What I wanted to pick up was how feeling and setting interact but what I got was a little wider than that.

What I took was that description is an art.  In much the same way I am studying the importance of the right word, the power of poetry is linked to picking the right language.

For example, Seamus Heaney’s The Railway Children describes ‘shiny pouches of raindrops’ a phrase that describes their appearance, reminds the reader of the industrial nature of trains, gives a sense of something hidden within them (in this case, words) and makes them tiny gifts.  All these ideas are part of the setting of the poem: on the railway cutting.

Another example which caught my eye was Walt Whitman’s poem A Noiseless Patient Spider.  The sense that the web of a small spider could be a metaphor for life, a soul, creation was rather beautiful and unexpected.

This is a good reminder really – you can be both literal and figurative in poetry but sometimes you also need to be bold: follow a thought through its twists and turns and see if the journey is worth recording!

I had a fair number of poems I could share, different examples of poetry I love, but poetry is a particularly personal medium and my passion won’t necessarily match yours.

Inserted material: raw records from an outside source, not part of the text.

theorem State.swapStart_kept {qt : Bool} {s₀ s : State} (h : Kept qt s₀ s) (n : Nat) (v : Word) : Kept qt s₀ (State.swapStart s n v) := by
  unfold State.swapStart
  repeat' first
    | with_reducible assumption
    | with_reducible apply Kept.refl
    | with_reducible apply Kept.wr
    | with_reducible apply Kept.put
    | with_reducible apply Kept.setSwap
    | with_reducible apply Kept.modEngine
    | with_reducible apply State.setRole_kept
    | with_reducible apply Kept.ite
    | ((try lift_lets -underBinder); intro x; have hx : Kept qt s₀ x := ?_; (on_goal 1 => clear_value x); (on_goal 2 => dsimp only [x]))
    | ((try lift_lets -underBinder); intro x; clear_value x)
    | split
    | (with_reducible apply Kept.upd; first | with_reducible assumption | with_reducible apply Kept.refl | with_reducible apply Kept.wr | with_reducible apply Kept.put | with_reducible apply Kept.setSwap | with_reducible apply Kept.modEngine | with_reducible apply State.setRole_kept)

theorem State.swapCancel_kept {qt : Bool} {s₀ s : State} (h : Kept qt s₀ s) (n : Nat) : Kept qt s₀ (State.swapCancel s n) := by
  unfold State.swapCancel
  repeat' first
    | with_reducible assumption
    | with_reducible apply Kept.refl
    | with_reducible apply State.swapAbandon_kept
    | with_reducible apply Kept.ite
    | ((try lift_lets -underBinder); intro x; have hx : Kept qt s₀ x := ?_; (on_goal 1 => clear_value x); (on_goal 2 => dsimp only [x]))
    | ((try lift_lets -underBinder); intro x; clear_value x)
    | split

theorem swapWrite_kept {qt : Bool} {s₀ s : State} (h : Kept qt s₀ s) (w : Writer) (n : Nat) (v : Word) : Kept qt s₀ (swapWrite w n v s) := by
  unfold swapWrite
  repeat' first
    | with_reducible assumption
    | with_reducible apply Kept.refl
    | with_reducible apply Kept.wr
    | with_reducible apply Kept.err
    | with_reducible apply State.swapStart_kept
    | with_reducible apply State.swapCancel_kept
    | with_reducible apply Kept.ite
    | ((try lift_lets -underBinder); intro x; have hx : Kept qt s₀ x := ?_; (on_goal 1 => clear_value x); (on_goal 2 => dsimp only [x]))
    | ((try lift_lets -underBinder); intro x; clear_value x)
    | split

theorem swapLoadDone_kept {s₀ s : State} (h : Kept false s₀ s) (n : Nat) : Kept false s₀ (swapLoadDone n s) := by
  unfold swapLoadDone
  repeat' first
    | with_reducible assumption
    | with_reducible apply Kept.refl
    | with_reducible apply Kept.put
    | with_reducible apply Kept.setSwap
    | with_reducible apply State.loadFinish_kept
    | with_reducible apply Kept.ite
    | ((try lift_lets -underBinder); intro x; have hx : Kept false s₀ x := ?_; (on_goal 1 => clear_value x); (on_goal 2 => dsimp only [x]))
    | ((try lift_lets -underBinder); intro x; clear_value x)
    | split
    | (with_reducible apply Kept.upd; first | with_reducible assumption | with_reducible apply Kept.refl | with_reducible apply Kept.put | with_reducible apply Kept.setSwap | with_reducible apply State.loadFinish_kept)

theorem waitckpTimeout_kept {qt : Bool} {s₀ s : State} (h : Kept qt s₀ s) (n : Nat) : Kept qt s₀ (waitckpTimeout n s) := by
  unfold waitckpTimeout
  repeat' first
    | with_reducible assumption
    | with_reducible apply Kept.refl
    | with_reducible apply State.swapAbandon_kept
    | with_reducible apply Kept.ite
    | ((try lift_lets -underBinder); intro x; have hx : Kept qt s₀ x := ?_; (on_goal 1 => clear_value x); (on_goal 2 => dsimp only [x]))
    | ((try lift_lets -underBinder); intro x; clear_value x)
    | split

theorem shadowMismatch_kept {qt : Bool} {s₀ s : State} (h : Kept qt s₀ s) (n : Nat) : Kept qt s₀ (shadowMismatch n s) := by
  unfold shadowMismatch
  repeat' first
    | with_reducible assumption
    | with_reducible apply Kept.refl
    | with_reducible apply State.swapAbandon_kept
    | with_reducible apply Kept.ite
    | ((try lift_lets -underBinder); intro x; have hx : Kept qt s₀ x := ?_; (on_goal 1 => clear_value x); (on_goal 2 => dsimp only [x]))
    | ((try lift_lets -underBinder); intro x; clear_value x)
    | split

theorem swapSwitch_kept {qt : Bool} {s₀ s : State} (h : Kept qt s₀ s) (n : Nat) : Kept qt s₀ (swapSwitch n s) := by
  unfold swapSwitch
  repeat' first
    | with_reducible assumption
    | with_reducible apply Kept.refl
    | (with_reducible refine Kept.modChan ?_ _ ?_)
    | (with_reducible refine Kept.each ?_ _ (fun _ t _ => ?_))
    | with_reducible apply Kept.put
    | with_reducible apply Kept.setSwap
    | with_reducible apply Kept.ite
    | ((try lift_lets -underBinder); intro x; have hx : Kept qt s₀ x := ?_; (on_goal 1 => clear_value x); (on_goal 2 => dsimp only [x]))
    | ((try lift_lets -underBinder); intro x; clear_value x)
    | split
    | (with_reducible apply Kept.upd; first | with_reducible assumption | with_reducible apply Kept.refl | (with_reducible refine Kept.modChan ?_ _ ?_) | (with_reducible refine Kept.each ?_ _ (fun _ t _ => ?_)) | with_reducible apply Kept.put | with_reducible apply Kept.setSwap)
    | exact id
    | (intro x hx; exact hx)
    | (intro x hx; simp_all [PwmChan.oneSided])
    | (intro hx; simp_all [PwmChan.oneSided])

theorem swapRelease_kept {qt : Bool} {s₀ s : State} (h : Kept qt s₀ s) (n : Nat) : Kept qt s₀ (swapRelease n s) := by
  unfold swapRelease
  repeat' first
    | with_reducible assumption
    | with_reducible apply Kept.refl
    | with_reducible apply State.releaseSwap_kept
    | with_reducible apply Kept.ite
    | ((try lift_lets -underBinder); intro x; have hx : Kept qt s₀ x := ?_; (on_goal 1 => clear_value x); (on_goal 2 => dsimp only [x]))
    | ((try lift_lets -underBinder); intro x; clear_value x)
    | split

theorem unretire_kept {qt : Bool} {s₀ s : State} (h : Kept qt s₀ s) (e : Nat) : Kept qt s₀ (unretire e s) := by
  unfold unretire
  repeat' first
    | with_reducible assumption
    | with_reducible apply Kept.refl
    | with_reducible apply Kept.put
    | with_reducible apply Kept.modEngine
    | with_reducible apply Kept.ite
    | ((try lift_lets -underBinder); intro x; have hx : Kept qt s₀ x := ?_; (on_goal 1 => clear_value x); (on_goal 2 => dsimp only [x]))
    | ((try lift_lets -underBinder); intro x; clear_value x)
    | split
    | (with_reducible apply Kept.upd; first | with_reducible assumption | with_reducible apply Kept.refl | with_reducible apply Kept.put | with_reducible apply Kept.modEngine)

theorem retireAction_kept {qt : Bool} {s₀ s : State} (h : Kept qt s₀ s) (e : Nat) : Kept qt s₀ (retireAction e s) := by
  unfold retireAction
  repeat' first
    | with_reducible assumption
    | with_reducible apply Kept.refl
    | with_reducible apply Kept.put
    | with_reducible apply State.retire_kept
    | with_reducible apply Kept.ite
    | ((try lift_lets -underBinder); intro x; have hx : Kept qt s₀ x := ?_; (on_goal 1 => clear_value x); (on_goal 2 => dsimp only [x]))
    | ((try lift_lets -underBinder); intro x; clear_value x)
    | split

theorem retcmdWrite_kept {qt : Bool} {s₀ s : State} (h : Kept qt s₀ s) (v : Word) : Kept qt s₀ (retcmdWrite v s) := by
  unfold retcmdWrite
  repeat' first
    | with_reducible assumption
    | with_reducible apply Kept.refl
    | with_reducible apply Kept.put
    | with_reducible apply Kept.w1c
    | with_reducible apply unretire_kept
    | with_reducible apply retireAction_kept
    | with_reducible apply Kept.ite
    | ((try lift_lets -underBinder); intro x; have hx : Kept qt s₀ x := ?_; (on_goal 1 => clear_value x); (on_goal 2 => dsimp only [x]))
    | ((try lift_lets -underBinder); intro x; clear_value x)
    | split

theorem unretireDone_kept {s₀ s : State} (h : Kept false s₀ s) (e : Nat) : Kept false s₀ (unretireDone e s) := by
  unfold unretireDone
  repeat' first
    | with_reducible assumption
    | with_reducible apply Kept.refl
    | with_reducible apply Kept.wr
    | with_reducible apply Kept.put
    | with_reducible apply Kept.clearMem
    | with_reducible apply Kept.setEngine
    | with_reducible apply State.setRole_kept
    | with_reducible apply Kept.ite
    | ((try lift_lets -underBinder); intro x; have hx : Kept false s₀ x := ?_; (on_goal 1 => clear_value x); (on_goal 2 => dsimp only [x]))
    | ((try lift_lets -underBinder); intro x; clear_value x)
    | split

end Sys2Proof.Machine
end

The best and most important point though is that truly effective writing, in whatever form, is a connection between the writer and the reader. The more you are able to bring them into your world, the more trust they will place in you and the more likely they are to lose themselves in your work.

I forget to think about poetry when concentrating on prose writing but that is very short-sighted because it means I miss opportunities to improve my work.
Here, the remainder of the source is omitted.